Dataset records
▽

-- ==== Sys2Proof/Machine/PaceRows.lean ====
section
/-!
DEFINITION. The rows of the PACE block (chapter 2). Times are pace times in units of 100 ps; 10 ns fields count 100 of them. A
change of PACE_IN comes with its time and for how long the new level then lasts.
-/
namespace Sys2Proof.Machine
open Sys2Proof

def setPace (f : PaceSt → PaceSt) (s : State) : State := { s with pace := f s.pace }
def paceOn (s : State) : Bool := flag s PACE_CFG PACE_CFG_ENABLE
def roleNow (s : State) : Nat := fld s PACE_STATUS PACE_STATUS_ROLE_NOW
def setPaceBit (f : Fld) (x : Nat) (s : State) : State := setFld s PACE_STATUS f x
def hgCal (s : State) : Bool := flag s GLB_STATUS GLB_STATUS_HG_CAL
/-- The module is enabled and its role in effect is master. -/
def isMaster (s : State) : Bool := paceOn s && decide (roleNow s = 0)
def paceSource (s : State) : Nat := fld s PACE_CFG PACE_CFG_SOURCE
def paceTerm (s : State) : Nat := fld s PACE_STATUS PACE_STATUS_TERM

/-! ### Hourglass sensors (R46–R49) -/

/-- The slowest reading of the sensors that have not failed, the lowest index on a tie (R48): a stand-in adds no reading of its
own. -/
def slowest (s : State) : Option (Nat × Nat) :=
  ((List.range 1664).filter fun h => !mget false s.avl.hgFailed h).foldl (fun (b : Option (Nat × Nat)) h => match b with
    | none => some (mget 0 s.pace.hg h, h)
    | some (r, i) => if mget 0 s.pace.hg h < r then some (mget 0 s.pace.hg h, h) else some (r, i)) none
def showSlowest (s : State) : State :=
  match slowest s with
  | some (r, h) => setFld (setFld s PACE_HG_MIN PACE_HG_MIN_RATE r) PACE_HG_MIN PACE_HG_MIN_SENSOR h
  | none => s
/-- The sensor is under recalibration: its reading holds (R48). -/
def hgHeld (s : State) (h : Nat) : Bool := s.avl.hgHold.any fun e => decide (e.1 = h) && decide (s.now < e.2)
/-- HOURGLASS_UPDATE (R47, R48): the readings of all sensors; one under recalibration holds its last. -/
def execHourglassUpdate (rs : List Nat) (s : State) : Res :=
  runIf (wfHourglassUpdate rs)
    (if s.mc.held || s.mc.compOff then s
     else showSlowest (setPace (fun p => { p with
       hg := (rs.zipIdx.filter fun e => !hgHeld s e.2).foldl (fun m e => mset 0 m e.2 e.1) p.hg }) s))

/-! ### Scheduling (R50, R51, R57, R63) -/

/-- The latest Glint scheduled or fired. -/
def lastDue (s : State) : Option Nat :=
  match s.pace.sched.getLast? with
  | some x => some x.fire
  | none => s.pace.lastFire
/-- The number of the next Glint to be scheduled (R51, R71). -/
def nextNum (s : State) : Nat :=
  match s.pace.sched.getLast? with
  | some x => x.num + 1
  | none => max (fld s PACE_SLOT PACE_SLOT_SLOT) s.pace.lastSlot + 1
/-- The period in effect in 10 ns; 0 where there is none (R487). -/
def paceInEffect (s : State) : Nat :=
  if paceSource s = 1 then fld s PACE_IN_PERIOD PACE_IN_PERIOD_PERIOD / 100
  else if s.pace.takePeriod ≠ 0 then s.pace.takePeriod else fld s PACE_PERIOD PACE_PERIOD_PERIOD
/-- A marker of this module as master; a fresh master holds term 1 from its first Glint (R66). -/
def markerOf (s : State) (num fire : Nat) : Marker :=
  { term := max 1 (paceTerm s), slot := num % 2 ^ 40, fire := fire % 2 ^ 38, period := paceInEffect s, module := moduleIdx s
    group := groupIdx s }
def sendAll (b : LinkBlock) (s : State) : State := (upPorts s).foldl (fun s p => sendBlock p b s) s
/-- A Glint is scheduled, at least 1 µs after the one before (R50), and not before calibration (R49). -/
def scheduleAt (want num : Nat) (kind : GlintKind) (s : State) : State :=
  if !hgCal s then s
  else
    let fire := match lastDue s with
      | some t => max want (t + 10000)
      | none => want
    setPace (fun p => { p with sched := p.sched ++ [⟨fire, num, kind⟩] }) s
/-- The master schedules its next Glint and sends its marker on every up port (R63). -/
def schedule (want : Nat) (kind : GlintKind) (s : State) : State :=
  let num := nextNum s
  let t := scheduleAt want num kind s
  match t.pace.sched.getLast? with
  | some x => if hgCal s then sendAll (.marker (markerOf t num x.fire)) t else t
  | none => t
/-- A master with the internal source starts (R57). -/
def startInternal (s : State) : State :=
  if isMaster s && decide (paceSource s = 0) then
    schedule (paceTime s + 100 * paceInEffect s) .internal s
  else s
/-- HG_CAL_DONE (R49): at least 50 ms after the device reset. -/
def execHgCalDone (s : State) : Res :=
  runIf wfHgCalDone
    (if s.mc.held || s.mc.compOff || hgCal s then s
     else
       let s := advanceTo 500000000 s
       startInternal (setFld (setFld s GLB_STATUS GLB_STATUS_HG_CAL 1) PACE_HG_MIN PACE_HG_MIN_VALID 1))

△
▽

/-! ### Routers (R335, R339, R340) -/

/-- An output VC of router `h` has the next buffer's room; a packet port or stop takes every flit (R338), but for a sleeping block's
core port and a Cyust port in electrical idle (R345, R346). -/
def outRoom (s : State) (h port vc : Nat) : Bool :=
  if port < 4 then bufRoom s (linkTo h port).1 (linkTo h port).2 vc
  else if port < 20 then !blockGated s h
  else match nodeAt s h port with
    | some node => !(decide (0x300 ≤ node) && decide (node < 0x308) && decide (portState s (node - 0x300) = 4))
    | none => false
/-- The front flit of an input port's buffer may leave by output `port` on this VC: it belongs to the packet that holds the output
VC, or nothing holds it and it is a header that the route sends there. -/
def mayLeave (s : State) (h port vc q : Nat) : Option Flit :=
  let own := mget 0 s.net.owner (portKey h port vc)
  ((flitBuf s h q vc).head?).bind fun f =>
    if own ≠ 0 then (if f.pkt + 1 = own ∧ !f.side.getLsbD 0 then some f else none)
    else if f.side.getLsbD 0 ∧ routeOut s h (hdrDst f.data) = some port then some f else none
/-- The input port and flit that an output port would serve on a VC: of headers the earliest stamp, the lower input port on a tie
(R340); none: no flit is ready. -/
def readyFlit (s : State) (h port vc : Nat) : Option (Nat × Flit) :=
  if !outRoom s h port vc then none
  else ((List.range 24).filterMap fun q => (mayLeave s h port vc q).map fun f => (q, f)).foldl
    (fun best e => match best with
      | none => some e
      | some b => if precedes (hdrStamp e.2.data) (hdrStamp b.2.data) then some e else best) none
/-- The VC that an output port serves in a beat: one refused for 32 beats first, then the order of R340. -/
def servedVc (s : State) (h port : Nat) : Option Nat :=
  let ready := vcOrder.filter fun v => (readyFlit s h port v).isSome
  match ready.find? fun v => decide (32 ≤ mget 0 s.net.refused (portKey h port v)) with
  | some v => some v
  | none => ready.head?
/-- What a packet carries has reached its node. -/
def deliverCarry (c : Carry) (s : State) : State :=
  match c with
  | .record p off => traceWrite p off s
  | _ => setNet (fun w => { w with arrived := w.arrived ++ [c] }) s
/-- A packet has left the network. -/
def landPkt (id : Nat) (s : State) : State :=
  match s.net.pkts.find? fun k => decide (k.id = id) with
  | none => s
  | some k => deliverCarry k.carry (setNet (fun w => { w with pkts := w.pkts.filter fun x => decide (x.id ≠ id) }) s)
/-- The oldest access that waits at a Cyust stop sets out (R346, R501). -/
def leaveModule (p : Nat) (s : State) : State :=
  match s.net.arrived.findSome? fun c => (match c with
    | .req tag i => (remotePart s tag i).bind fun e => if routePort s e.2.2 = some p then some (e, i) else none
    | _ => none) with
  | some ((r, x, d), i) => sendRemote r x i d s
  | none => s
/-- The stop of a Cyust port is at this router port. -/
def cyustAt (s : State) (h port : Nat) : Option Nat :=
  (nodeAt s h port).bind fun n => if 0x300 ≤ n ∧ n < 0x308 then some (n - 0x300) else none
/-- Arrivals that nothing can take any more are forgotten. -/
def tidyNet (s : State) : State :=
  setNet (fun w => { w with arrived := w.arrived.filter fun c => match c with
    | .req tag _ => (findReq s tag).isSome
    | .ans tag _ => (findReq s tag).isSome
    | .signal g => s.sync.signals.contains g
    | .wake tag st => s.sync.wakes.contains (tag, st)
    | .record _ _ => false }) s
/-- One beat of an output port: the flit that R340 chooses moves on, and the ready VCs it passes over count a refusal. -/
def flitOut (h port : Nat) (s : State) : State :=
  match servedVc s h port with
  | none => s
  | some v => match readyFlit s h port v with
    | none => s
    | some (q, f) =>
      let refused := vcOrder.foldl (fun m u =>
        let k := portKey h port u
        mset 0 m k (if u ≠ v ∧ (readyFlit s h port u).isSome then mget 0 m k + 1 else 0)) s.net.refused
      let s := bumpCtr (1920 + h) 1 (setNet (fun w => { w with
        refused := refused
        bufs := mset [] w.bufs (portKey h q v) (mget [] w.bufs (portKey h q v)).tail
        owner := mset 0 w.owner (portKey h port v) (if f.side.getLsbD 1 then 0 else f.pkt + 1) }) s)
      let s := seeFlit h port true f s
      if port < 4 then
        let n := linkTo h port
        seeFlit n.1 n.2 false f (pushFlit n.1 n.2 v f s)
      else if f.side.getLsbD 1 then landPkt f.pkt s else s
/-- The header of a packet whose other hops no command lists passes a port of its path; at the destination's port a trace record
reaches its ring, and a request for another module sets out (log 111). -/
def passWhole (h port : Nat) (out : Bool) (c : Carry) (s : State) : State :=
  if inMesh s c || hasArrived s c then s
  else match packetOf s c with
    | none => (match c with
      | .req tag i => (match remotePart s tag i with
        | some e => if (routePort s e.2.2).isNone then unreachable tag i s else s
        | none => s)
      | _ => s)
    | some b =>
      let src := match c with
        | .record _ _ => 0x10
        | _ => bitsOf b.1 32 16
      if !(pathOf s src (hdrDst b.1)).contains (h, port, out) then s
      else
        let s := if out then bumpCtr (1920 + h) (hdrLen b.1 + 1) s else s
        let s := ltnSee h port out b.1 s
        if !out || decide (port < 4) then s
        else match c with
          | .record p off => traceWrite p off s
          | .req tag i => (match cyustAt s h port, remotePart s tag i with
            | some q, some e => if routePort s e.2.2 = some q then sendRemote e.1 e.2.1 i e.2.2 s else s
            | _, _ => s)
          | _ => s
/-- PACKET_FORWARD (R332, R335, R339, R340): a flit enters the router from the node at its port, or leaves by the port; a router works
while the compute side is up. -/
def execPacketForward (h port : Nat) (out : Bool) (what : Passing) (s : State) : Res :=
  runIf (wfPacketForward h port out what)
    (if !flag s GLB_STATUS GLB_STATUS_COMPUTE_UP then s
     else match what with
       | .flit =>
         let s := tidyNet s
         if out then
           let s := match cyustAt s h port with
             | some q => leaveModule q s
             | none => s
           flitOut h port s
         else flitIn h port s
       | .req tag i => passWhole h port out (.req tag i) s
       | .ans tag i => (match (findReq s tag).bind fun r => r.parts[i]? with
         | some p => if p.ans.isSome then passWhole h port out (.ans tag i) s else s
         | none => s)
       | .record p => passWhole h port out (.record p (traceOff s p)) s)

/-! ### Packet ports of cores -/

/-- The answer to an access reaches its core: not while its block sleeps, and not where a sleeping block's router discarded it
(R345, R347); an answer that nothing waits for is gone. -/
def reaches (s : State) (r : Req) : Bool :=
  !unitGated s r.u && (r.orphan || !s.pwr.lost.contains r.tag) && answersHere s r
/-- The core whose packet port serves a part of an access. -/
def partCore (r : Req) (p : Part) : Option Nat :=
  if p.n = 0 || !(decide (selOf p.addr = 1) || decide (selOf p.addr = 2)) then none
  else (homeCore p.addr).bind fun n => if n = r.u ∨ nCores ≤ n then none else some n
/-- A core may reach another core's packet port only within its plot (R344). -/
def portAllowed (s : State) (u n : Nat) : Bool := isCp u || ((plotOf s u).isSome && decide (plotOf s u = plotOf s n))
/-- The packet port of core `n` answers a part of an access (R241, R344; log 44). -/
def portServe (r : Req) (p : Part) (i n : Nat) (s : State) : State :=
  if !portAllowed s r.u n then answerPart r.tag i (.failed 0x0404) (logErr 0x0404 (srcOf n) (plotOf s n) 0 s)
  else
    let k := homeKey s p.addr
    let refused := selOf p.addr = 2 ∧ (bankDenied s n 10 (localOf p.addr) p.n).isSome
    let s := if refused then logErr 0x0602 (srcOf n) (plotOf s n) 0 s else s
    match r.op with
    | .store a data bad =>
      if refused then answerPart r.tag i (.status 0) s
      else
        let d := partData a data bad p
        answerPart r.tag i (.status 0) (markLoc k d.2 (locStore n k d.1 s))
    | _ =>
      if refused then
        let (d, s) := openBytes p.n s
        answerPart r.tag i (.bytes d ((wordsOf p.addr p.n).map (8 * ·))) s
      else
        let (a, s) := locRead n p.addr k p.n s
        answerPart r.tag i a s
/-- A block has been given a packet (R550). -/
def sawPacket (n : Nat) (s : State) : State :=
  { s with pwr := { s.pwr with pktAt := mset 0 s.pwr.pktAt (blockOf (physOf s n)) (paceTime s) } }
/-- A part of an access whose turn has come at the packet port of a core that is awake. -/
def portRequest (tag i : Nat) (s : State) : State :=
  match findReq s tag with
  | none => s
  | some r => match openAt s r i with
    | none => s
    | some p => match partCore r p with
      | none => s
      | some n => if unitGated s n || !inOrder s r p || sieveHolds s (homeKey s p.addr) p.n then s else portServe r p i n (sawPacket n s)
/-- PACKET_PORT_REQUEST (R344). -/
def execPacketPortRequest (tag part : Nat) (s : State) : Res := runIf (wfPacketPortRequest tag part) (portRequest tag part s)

△

▶ _About this task_
The lines above from the one with "PACE_HG_MIN PACE_HG_MIN_SENSOR h" through the one with "def execHourglassUpdate (rs" are to be duplicated exactly, ends included, with nothing added.

▶ _Answer below_
  | some (r, h) => setFld (setFld s PACE_HG_MIN PACE_HG_MIN_RATE r) PACE_HG_MIN PACE_HG_MIN_SENSOR h
  | none => s
/-- The sensor is under recalibration: its reading holds (R48). -/
def hgHeld (s : State) (h : Nat) : Bool := s.avl.hgHold.any fun e => decide (e.1 = h) && decide (s.now < e.2)
/-- HOURGLASS_UPDATE (R47, R48): the readings of all sensors; one under recalibration holds its last. -/
def execHourglassUpdate (rs : List Nat) (s : State) : Res :=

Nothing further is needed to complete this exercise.